(Task objective): Below are lines of data; restate word for word those running from the line containing "(h : execAbortAckPlace" to the line containing "exact (State.dispatchAll_keeps _", inclusive, and no others.

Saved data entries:
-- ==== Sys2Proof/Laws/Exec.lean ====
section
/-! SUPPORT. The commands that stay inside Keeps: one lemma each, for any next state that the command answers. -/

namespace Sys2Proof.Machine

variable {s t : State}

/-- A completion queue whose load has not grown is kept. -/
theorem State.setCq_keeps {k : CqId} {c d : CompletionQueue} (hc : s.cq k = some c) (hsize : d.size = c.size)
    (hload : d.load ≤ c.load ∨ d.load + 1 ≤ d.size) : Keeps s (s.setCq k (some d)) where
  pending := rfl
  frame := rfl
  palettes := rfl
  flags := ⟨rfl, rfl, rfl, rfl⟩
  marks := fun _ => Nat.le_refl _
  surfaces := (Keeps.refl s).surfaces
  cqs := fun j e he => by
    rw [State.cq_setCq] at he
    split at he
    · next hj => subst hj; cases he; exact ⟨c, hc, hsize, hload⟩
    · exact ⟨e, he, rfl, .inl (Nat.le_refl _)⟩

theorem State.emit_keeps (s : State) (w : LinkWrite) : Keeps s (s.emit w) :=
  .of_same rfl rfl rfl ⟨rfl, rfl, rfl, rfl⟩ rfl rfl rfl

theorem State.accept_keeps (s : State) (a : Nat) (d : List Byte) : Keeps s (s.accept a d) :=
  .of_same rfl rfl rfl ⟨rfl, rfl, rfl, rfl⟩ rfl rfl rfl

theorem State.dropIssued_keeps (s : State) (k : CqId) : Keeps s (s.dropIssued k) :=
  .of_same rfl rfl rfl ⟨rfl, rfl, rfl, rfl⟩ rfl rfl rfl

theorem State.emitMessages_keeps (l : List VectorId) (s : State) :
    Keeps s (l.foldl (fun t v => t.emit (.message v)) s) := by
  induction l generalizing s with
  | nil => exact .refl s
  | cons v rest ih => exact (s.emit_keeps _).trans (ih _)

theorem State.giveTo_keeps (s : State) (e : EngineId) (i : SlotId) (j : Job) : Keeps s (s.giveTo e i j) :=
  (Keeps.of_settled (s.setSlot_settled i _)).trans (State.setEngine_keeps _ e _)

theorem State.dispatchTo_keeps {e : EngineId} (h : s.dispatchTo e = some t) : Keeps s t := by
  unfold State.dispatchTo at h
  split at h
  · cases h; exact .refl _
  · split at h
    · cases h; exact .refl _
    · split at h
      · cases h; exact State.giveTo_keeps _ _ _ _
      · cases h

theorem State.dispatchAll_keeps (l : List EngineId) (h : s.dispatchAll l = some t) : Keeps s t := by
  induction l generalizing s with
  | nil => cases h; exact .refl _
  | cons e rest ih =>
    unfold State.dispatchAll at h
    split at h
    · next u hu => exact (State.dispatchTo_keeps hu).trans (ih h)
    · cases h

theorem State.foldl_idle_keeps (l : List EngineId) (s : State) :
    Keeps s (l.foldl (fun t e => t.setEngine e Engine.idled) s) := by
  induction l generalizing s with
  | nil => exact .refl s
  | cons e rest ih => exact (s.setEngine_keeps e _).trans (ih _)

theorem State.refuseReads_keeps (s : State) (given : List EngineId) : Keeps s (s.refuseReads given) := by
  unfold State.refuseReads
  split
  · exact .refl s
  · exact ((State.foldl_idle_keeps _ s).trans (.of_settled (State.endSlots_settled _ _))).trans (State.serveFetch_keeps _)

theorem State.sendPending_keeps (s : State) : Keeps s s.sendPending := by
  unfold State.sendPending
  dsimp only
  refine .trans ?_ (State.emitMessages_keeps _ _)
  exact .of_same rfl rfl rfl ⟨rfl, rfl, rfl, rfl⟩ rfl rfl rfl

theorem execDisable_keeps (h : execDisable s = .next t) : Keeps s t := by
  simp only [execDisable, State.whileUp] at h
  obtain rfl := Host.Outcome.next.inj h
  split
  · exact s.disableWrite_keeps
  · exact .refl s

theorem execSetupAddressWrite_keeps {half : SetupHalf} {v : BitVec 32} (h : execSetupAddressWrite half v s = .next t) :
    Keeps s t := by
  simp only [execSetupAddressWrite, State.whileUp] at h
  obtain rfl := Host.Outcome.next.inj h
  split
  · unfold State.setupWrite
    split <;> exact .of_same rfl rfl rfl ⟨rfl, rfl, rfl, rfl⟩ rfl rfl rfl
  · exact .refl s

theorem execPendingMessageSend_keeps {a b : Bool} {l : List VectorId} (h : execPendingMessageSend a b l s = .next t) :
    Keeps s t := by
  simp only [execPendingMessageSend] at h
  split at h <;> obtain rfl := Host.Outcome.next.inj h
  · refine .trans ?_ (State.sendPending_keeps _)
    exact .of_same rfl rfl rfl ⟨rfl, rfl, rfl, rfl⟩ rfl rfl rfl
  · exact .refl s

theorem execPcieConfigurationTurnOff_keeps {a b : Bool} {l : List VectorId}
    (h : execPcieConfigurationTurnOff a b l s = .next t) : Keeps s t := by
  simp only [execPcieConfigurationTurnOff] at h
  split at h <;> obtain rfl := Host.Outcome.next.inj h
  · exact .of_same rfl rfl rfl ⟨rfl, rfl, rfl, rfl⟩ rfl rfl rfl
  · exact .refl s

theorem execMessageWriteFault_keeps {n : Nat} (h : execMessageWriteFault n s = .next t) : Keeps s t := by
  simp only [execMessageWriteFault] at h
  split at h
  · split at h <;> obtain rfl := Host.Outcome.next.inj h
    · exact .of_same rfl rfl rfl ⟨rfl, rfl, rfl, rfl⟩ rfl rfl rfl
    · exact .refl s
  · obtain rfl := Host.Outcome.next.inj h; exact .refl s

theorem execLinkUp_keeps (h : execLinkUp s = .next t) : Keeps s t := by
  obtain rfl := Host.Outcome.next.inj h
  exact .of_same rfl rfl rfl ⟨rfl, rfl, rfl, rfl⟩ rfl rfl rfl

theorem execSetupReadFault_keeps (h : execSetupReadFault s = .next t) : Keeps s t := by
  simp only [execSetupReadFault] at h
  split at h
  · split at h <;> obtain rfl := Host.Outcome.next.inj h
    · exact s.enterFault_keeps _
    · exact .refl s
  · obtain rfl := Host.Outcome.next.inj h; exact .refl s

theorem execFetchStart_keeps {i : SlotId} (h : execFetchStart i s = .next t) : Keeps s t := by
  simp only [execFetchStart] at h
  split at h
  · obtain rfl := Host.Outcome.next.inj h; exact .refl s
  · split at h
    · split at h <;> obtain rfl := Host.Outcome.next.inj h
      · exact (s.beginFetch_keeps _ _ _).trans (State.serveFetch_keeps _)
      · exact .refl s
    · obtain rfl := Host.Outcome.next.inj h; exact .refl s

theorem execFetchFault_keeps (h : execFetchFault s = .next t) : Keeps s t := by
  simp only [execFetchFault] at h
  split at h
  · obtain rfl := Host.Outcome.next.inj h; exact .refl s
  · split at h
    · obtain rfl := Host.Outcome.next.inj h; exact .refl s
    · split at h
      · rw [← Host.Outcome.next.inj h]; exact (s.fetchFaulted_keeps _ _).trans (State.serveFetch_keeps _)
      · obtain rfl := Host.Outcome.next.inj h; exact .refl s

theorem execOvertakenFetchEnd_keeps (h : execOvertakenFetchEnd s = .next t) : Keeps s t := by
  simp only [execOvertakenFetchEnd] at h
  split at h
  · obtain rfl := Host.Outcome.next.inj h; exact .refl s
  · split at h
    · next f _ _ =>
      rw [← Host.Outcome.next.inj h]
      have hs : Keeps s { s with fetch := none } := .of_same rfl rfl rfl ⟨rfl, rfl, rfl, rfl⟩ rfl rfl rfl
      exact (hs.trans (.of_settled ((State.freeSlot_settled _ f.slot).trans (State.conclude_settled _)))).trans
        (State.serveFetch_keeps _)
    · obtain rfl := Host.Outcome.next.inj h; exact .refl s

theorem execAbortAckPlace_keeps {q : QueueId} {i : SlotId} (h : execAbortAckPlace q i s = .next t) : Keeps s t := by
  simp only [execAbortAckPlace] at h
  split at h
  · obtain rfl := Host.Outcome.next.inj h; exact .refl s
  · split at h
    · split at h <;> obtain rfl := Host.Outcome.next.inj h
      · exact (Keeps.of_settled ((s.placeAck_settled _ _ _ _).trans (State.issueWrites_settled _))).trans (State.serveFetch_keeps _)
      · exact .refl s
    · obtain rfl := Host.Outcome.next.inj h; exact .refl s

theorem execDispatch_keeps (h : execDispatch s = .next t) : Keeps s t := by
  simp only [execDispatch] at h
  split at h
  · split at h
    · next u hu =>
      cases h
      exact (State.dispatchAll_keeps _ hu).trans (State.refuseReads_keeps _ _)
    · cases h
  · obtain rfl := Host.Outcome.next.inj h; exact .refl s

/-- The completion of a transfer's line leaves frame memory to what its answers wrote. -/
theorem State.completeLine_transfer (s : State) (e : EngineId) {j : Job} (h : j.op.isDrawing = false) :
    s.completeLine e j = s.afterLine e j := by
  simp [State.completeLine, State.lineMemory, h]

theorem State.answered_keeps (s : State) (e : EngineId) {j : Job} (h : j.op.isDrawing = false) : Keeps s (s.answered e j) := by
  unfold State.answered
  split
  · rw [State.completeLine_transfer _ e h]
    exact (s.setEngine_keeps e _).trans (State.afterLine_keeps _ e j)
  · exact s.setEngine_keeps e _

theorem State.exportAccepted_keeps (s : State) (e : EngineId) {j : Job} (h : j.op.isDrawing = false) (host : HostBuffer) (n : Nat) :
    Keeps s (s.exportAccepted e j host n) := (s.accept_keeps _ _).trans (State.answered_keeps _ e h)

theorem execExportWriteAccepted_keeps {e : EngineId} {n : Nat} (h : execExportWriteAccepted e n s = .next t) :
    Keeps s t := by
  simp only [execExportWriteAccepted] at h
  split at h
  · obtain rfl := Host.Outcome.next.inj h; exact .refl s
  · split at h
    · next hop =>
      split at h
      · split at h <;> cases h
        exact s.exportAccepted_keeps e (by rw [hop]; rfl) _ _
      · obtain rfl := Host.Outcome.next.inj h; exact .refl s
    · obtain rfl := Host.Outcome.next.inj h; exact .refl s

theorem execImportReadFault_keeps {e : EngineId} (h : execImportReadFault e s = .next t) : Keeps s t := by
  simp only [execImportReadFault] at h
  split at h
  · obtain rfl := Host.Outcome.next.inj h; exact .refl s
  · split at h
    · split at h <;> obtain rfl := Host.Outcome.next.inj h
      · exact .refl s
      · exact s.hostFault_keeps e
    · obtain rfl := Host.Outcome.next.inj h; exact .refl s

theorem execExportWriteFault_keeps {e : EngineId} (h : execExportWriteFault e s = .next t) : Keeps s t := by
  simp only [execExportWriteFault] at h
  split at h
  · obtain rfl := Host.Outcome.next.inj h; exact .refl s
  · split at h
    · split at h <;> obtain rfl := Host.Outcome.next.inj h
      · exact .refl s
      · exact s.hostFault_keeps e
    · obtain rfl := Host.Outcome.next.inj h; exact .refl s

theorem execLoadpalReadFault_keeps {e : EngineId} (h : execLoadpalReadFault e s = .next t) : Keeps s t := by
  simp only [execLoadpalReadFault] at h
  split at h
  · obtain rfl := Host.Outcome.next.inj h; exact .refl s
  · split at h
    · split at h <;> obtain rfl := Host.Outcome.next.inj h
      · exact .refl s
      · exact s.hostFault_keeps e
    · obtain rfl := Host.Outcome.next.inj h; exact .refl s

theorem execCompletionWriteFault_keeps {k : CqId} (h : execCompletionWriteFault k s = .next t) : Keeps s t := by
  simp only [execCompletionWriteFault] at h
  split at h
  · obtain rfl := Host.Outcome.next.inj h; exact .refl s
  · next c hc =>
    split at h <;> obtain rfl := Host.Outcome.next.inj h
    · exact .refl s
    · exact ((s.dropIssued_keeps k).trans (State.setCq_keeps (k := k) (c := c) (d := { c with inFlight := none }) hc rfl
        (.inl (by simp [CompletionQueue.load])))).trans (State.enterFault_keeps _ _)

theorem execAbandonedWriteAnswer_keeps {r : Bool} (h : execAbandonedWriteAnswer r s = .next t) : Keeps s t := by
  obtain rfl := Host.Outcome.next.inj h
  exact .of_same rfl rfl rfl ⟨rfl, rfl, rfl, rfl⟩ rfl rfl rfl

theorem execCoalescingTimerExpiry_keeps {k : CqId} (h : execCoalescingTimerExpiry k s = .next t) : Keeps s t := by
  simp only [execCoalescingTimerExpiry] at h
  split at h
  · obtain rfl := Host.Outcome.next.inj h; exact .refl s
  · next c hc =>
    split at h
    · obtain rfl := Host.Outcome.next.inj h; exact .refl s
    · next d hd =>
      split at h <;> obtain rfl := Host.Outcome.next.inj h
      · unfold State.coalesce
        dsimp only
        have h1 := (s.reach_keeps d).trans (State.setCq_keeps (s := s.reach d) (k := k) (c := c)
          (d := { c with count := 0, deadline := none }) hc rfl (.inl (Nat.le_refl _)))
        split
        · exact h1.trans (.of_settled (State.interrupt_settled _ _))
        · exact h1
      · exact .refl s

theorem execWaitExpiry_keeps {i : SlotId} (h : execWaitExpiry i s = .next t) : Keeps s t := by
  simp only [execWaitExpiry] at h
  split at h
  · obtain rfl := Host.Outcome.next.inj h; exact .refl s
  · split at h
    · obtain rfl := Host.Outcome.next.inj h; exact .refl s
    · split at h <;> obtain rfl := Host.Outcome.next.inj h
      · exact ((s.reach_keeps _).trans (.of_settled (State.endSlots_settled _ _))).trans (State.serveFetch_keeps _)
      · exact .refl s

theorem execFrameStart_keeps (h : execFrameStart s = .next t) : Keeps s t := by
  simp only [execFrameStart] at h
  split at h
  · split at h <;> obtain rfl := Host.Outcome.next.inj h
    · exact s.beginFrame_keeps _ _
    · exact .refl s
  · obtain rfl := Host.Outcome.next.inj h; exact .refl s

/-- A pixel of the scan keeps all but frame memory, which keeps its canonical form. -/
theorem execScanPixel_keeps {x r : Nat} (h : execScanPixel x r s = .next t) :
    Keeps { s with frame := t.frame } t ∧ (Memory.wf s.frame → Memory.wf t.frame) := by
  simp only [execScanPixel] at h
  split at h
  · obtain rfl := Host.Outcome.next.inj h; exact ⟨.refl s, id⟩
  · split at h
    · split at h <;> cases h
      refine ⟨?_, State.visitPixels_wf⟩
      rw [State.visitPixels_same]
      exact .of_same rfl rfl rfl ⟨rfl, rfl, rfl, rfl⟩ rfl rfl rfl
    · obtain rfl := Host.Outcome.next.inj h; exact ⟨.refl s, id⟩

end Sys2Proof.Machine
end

(Exercise solution):
theorem execAbortAckPlace_keeps {q : QueueId} {i : SlotId} (h : execAbortAckPlace q i s = .next t) : Keeps s t := by
  simp only [execAbortAckPlace] at h
  split at h
  · obtain rfl := Host.Outcome.next.inj h; exact .refl s
  · split at h
    · split at h <;> obtain rfl := Host.Outcome.next.inj h
      · exact (Keeps.of_settled ((s.placeAck_settled _ _ _ _).trans (State.issueWrites_settled _))).trans (State.serveFetch_keeps _)
      · exact .refl s
    · obtain rfl := Host.Outcome.next.inj h; exact .refl s

theorem execDispatch_keeps (h : execDispatch s = .next t) : Keeps s t := by
  simp only [execDispatch] at h
  split at h
  · split at h
    · next u hu =>
      cases h
      exact (State.dispatchAll_keeps _ hu).trans (State.refuseReads_keeps _ _)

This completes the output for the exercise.